+++ DATASET ENTRIES
/-- A firmware write ends: its reply. -/
def endFwWrite (w : FwWrite) (s : State) : State :=
  finishOne 0x0E04 (fun _ => true) w.status (if w.status = stDone || w.status = stPartial then partRecords w.parts else [])
    (modVault (fun v => { v with fwWrite := none }) s)

/-- The next part of a firmware write, of at most 4 MiB: it is committed, or it fails where the medium stops answering, and the later parts are not
attempted (R459). -/
def fwWritePart (w : FwWrite) (s : State) : State :=
  let n := min (2 ^ 22) (w.len - w.gone)
  let bad : Option Nat := match w.fails with
    | some f => if f < w.gone + n then some (f - w.gone) else none
    | none => none
  match bad with
  | some units =>
    let left := (w.len - (w.gone + n) + 2 ^ 22 - 1) / 2 ^ 22
    endFwWrite { w with parts := w.parts ++ [(stHwFault, units)] ++ List.replicate left (stAborted, 0) } s
  | none =>
    let s := commitPart w.slot (w.off + w.gone) n (w.src + w.gone) s
    let w := { w with gone := w.gone + n, parts := w.parts ++ [(stDone, n)] }
    if w.len ≤ w.gone then endFwWrite w s else modVault (fun v => { v with fwWrite := some w }) s

/-- The firmware write in progress, unless it waits: it is First, and in a pause no program starts (R91, R457). -/
def fwWriteNext (s : State) : Option FwWrite := if workHeld 1 s then none else s.vault.fwWrite

/-- A waiting object is programmed and committed; a base set's store replies (R447). -/
def objectCommit (o : VObj) (fill : Nat) (s : State) : State :=
  let s := vaultCommit o fill (modVault (fun v => { v with waiting := v.waiting.erase o }) s)
  if o.kind = .baseSet then finishOne 0x0300 (fun x => x.args.params = o.bytes) stDone [] s else s

/-! ### Mounting, checkpoints, failures (R444, R447, R448, R452) -/

/-- The vault is mounted, and its users, who waited, go on; what a reset has made of the spill area is freed; targets that differ from the board
record are not used (R444, R448, R477). -/
def vaultMounted (bad : Nat) (s : State) : State :=
  let s := modVault (fun v => { v with mounted := true, replaying := false, badTargets := wrap 16 bad }) s
  let s := if wrap 16 bad = 0 then s else raiseUncorrectable s
  raise 432 (fitSpill s)

/-- VAULT_MOUNT_DONE: the mount from a checkpoint completes (R448). -/
def mountDone (bad : Nat) (s : State) : State :=
  if s.vault.mounted || s.vault.replaying then s else vaultMounted bad s

/-- VAULT_REPLAY_DONE: the replay after a POR or a pin reset completes (R448). -/
def replayDone (bad : Nat) (s : State) : State := if s.vault.replaying then vaultMounted bad s else s

/-- A mapping checkpoint is written (R448). -/
def writeCheckpoint (s : State) : State := modVault (fun v => { v with sinceCheckpoint := 0 }) s

/-- VAULT_CHECKPOINT: one is due after every GiB of programs (R448); in a pause no program starts (R91). -/
def checkpointDue (s : State) : State :=
  if s.vault.mounted && !s.modes.pause && 2 ^ 30 ≤ s.vault.sinceCheckpoint then writeCheckpoint s else s

/-- VAULT_PROGRAM_FAIL: a block of superblock b is grown bad (R452); the object goes on elsewhere. DEDUCED: the same command retires
a block whose sectors have become uncorrectable, once its readable sectors have been moved. -/
def programFail (b channel target lun plane : Nat) (s : State) : State :=
  if !s.vault.mounted then s
  else
    let s := modSuperblock b (fun x => { x with bad := x.bad + 1 }) s
    let s := modVault (fun v => { v with growBad := sat 32 (v.growBad + 1) }) s
    let s := journal 0x0E00 0 121 (le 1 channel ++ le 1 target ++ le 1 lun ++ le 1 plane ++ le 4 b) s
    checkSpare (raiseGrown s)

/-- The sectors a read found uncorrectable: the objects they belong to are lost, a day-book record counting in DAYBOOK_LOST, and so
are slots (R446). -/
def loseObjects (lost : List (Nat × Nat × Nat)) (slots : List (Fin 2)) (s : State) : State :=
  let hit := fun o : VObj => lost.contains (o.kind.area, o.key, o.seq)
  let days := (s.vault.objects.filter fun o => hit o && o.kind = .dayRecord && !o.lost).length
  let s := modVault (fun v => { v with
    objects := v.objects.map fun o => if hit o then { o with lost := true } else o
    dayLost := sat 32 (v.dayLost + days)
    uncorrectable := sat 32 (v.uncorrectable + lost.length + slots.length) }) s
  let s := slots.foldl (fun s i => modFwSlot i.val (fun x => { x with lost := true }) s) s
  if lost.isEmpty && slots.isEmpty then s else raiseUncorrectable s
++++++
YOUR TASK:
Going back over the entries above, copy word for word every line from the one that has "written (R448). -/" on through the one that has "def checkpointDue (s".

REPLY:
/-- A mapping checkpoint is written (R448). -/
def writeCheckpoint (s : State) : State := modVault (fun v => { v with sinceCheckpoint := 0 }) s

/-- VAULT_CHECKPOINT: one is due after every GiB of programs (R448); in a pause no program starts (R91). -/
def checkpointDue (s : State) : State :=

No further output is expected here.